/-! ### General registers -/

@[simp] theorem Gpr.get_ax (g : Gpr) : g.get .ax = g.ax := rfl
@[simp] theorem Gpr.get_cx (g : Gpr) : g.get .cx = g.cx := rfl
@[simp] theorem Gpr.get_dx (g : Gpr) : g.get .dx = g.dx := rfl
@[simp] theorem Gpr.get_bx (g : Gpr) : g.get .bx = g.bx := rfl
@[simp] theorem Gpr.get_sp (g : Gpr) : g.get .sp = g.sp := rfl
@[simp] theorem Gpr.get_bp (g : Gpr) : g.get .bp = g.bp := rfl
@[simp] theorem Gpr.get_si (g : Gpr) : g.get .si = g.si := rfl
@[simp] theorem Gpr.get_di (g : Gpr) : g.get .di = g.di := rfl
@[simp] theorem Gpr.set_ax_ax (g : Gpr) (v : Word) : (g.set .ax v).ax = v := rfl
@[simp] theorem Gpr.set_ax_cx (g : Gpr) (v : Word) : (g.set .ax v).cx = g.cx := rfl
@[simp] theorem Gpr.set_ax_dx (g : Gpr) (v : Word) : (g.set .ax v).dx = g.dx := rfl
@[simp] theorem Gpr.set_ax_bx (g : Gpr) (v : Word) : (g.set .ax v).bx = g.bx := rfl
@[simp] theorem Gpr.set_ax_sp (g : Gpr) (v : Word) : (g.set .ax v).sp = g.sp := rfl
@[simp] theorem Gpr.set_ax_bp (g : Gpr) (v : Word) : (g.set .ax v).bp = g.bp := rfl
@[simp] theorem Gpr.set_ax_si (g : Gpr) (v : Word) : (g.set .ax v).si = g.si := rfl
@[simp] theorem Gpr.set_ax_di (g : Gpr) (v : Word) : (g.set .ax v).di = g.di := rfl
@[simp] theorem Gpr.set_cx_ax (g : Gpr) (v : Word) : (g.set .cx v).ax = g.ax := rfl
@[simp] theorem Gpr.set_cx_cx (g : Gpr) (v : Word) : (g.set .cx v).cx = v := rfl
@[simp] theorem Gpr.set_cx_dx (g : Gpr) (v : Word) : (g.set .cx v).dx = g.dx := rfl
@[simp] theorem Gpr.set_cx_bx (g : Gpr) (v : Word) : (g.set .cx v).bx = g.bx := rfl
@[simp] theorem Gpr.set_cx_sp (g : Gpr) (v : Word) : (g.set .cx v).sp = g.sp := rfl
@[simp] theorem Gpr.set_cx_bp (g : Gpr) (v : Word) : (g.set .cx v).bp = g.bp := rfl
@[simp] theorem Gpr.set_cx_si (g : Gpr) (v : Word) : (g.set .cx v).si = g.si := rfl
@[simp] theorem Gpr.set_cx_di (g : Gpr) (v : Word) : (g.set .cx v).di = g.di := rfl
@[simp] theorem Gpr.set_dx_ax (g : Gpr) (v : Word) : (g.set .dx v).ax = g.ax := rfl
@[simp] theorem Gpr.set_dx_cx (g : Gpr) (v : Word) : (g.set .dx v).cx = g.cx := rfl
@[simp] theorem Gpr.set_dx_dx (g : Gpr) (v : Word) : (g.set .dx v).dx = v := rfl
@[simp] theorem Gpr.set_dx_bx (g : Gpr) (v : Word) : (g.set .dx v).bx = g.bx := rfl
@[simp] theorem Gpr.set_dx_sp (g : Gpr) (v : Word) : (g.set .dx v).sp = g.sp := rfl
@[simp] theorem Gpr.set_dx_bp (g : Gpr) (v : Word) : (g.set .dx v).bp = g.bp := rfl
@[simp] theorem Gpr.set_dx_si (g : Gpr) (v : Word) : (g.set .dx v).si = g.si := rfl
@[simp] theorem Gpr.set_dx_di (g : Gpr) (v : Word) : (g.set .dx v).di = g.di := rfl
@[simp] theorem Gpr.set_bx_ax (g : Gpr) (v : Word) : (g.set .bx v).ax = g.ax := rfl
@[simp] theorem Gpr.set_bx_cx (g : Gpr) (v : Word) : (g.set .bx v).cx = g.cx := rfl
@[simp] theorem Gpr.set_bx_dx (g : Gpr) (v : Word) : (g.set .bx v).dx = g.dx := rfl
@[simp] theorem Gpr.set_bx_bx (g : Gpr) (v : Word) : (g.set .bx v).bx = v := rfl
@[simp] theorem Gpr.set_bx_sp (g : Gpr) (v : Word) : (g.set .bx v).sp = g.sp := rfl
@[simp] theorem Gpr.set_bx_bp (g : Gpr) (v : Word) : (g.set .bx v).bp = g.bp := rfl
@[simp] theorem Gpr.set_bx_si (g : Gpr) (v : Word) : (g.set .bx v).si = g.si := rfl
@[simp] theorem Gpr.set_bx_di (g : Gpr) (v : Word) : (g.set .bx v).di = g.di := rfl
@[simp] theorem Gpr.set_sp_ax (g : Gpr) (v : Word) : (g.set .sp v).ax = g.ax := rfl
@[simp] theorem Gpr.set_sp_cx (g : Gpr) (v : Word) : (g.set .sp v).cx = g.cx := rfl
@[simp] theorem Gpr.set_sp_dx (g : Gpr) (v : Word) : (g.set .sp v).dx = g.dx := rfl
@[simp] theorem Gpr.set_sp_bx (g : Gpr) (v : Word) : (g.set .sp v).bx = g.bx := rfl
@[simp] theorem Gpr.set_sp_sp (g : Gpr) (v : Word) : (g.set .sp v).sp = v := rfl
@[simp] theorem Gpr.set_sp_bp (g : Gpr) (v : Word) : (g.set .sp v).bp = g.bp := rfl
@[simp] theorem Gpr.set_sp_si (g : Gpr) (v : Word) : (g.set .sp v).si = g.si := rfl
@[simp] theorem Gpr.set_sp_di (g : Gpr) (v : Word) : (g.set .sp v).di = g.di := rfl
@[simp] theorem Gpr.set_bp_ax (g : Gpr) (v : Word) : (g.set .bp v).ax = g.ax := rfl
@[simp] theorem Gpr.set_bp_cx (g : Gpr) (v : Word) : (g.set .bp v).cx = g.cx := rfl
@[simp] theorem Gpr.set_bp_dx (g : Gpr) (v : Word) : (g.set .bp v).dx = g.dx := rfl
@[simp] theorem Gpr.set_bp_bx (g : Gpr) (v : Word) : (g.set .bp v).bx = g.bx := rfl
@[simp] theorem Gpr.set_bp_sp (g : Gpr) (v : Word) : (g.set .bp v).sp = g.sp := rfl
@[simp] theorem Gpr.set_bp_bp (g : Gpr) (v : Word) : (g.set .bp v).bp = v := rfl
@[simp] theorem Gpr.set_bp_si (g : Gpr) (v : Word) : (g.set .bp v).si = g.si := rfl
@[simp] theorem Gpr.set_bp_di (g : Gpr) (v : Word) : (g.set .bp v).di = g.di := rfl
@[simp] theorem Gpr.set_si_ax (g : Gpr) (v : Word) : (g.set .si v).ax = g.ax := rfl
@[simp] theorem Gpr.set_si_cx (g : Gpr) (v : Word) : (g.set .si v).cx = g.cx := rfl
@[simp] theorem Gpr.set_si_dx (g : Gpr) (v : Word) : (g.set .si v).dx = g.dx := rfl
@[simp] theorem Gpr.set_si_bx (g : Gpr) (v : Word) : (g.set .si v).bx = g.bx := rfl
@[simp] theorem Gpr.set_si_sp (g : Gpr) (v : Word) : (g.set .si v).sp = g.sp := rfl
@[simp] theorem Gpr.set_si_bp (g : Gpr) (v : Word) : (g.set .si v).bp = g.bp := rfl
@[simp] theorem Gpr.set_si_si (g : Gpr) (v : Word) : (g.set .si v).si = v := rfl
@[simp] theorem Gpr.set_si_di (g : Gpr) (v : Word) : (g.set .si v).di = g.di := rfl
@[simp] theorem Gpr.set_di_ax (g : Gpr) (v : Word) : (g.set .di v).ax = g.ax := rfl
@[simp] theorem Gpr.set_di_cx (g : Gpr) (v : Word) : (g.set .di v).cx = g.cx := rfl
@[simp] theorem Gpr.set_di_dx (g : Gpr) (v : Word) : (g.set .di v).dx = g.dx := rfl
@[simp] theorem Gpr.set_di_bx (g : Gpr) (v : Word) : (g.set .di v).bx = g.bx := rfl
@[simp] theorem Gpr.set_di_sp (g : Gpr) (v : Word) : (g.set .di v).sp = g.sp := rfl
@[simp] theorem Gpr.set_di_bp (g : Gpr) (v : Word) : (g.set .di v).bp = g.bp := rfl
@[simp] theorem Gpr.set_di_si (g : Gpr) (v : Word) : (g.set .di v).si = g.si := rfl
@[simp] theorem Gpr.set_di_di (g : Gpr) (v : Word) : (g.set .di v).di = v := rfl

++++++

■ Problem details: From the material above, set down exactly the lines starting at the one with "g.get .si = g.si := rfl" and ending at the one with "(g.set .ax v).sp = g.sp := rfl", end lines included.

■ Result of the task:
@[simp] theorem Gpr.get_si (g : Gpr) : g.get .si = g.si := rfl
@[simp] theorem Gpr.get_di (g : Gpr) : g.get .di = g.di := rfl
@[simp] theorem Gpr.set_ax_ax (g : Gpr) (v : Word) : (g.set .ax v).ax = v := rfl
@[simp] theorem Gpr.set_ax_cx (g : Gpr) (v : Word) : (g.set .ax v).cx = g.cx := rfl
@[simp] theorem Gpr.set_ax_dx (g : Gpr) (v : Word) : (g.set .ax v).dx = g.dx := rfl
@[simp] theorem Gpr.set_ax_bx (g : Gpr) (v : Word) : (g.set .ax v).bx = g.bx := rfl
@[simp] theorem Gpr.set_ax_sp (g : Gpr) (v : Word) : (g.set .ax v).sp = g.sp := rfl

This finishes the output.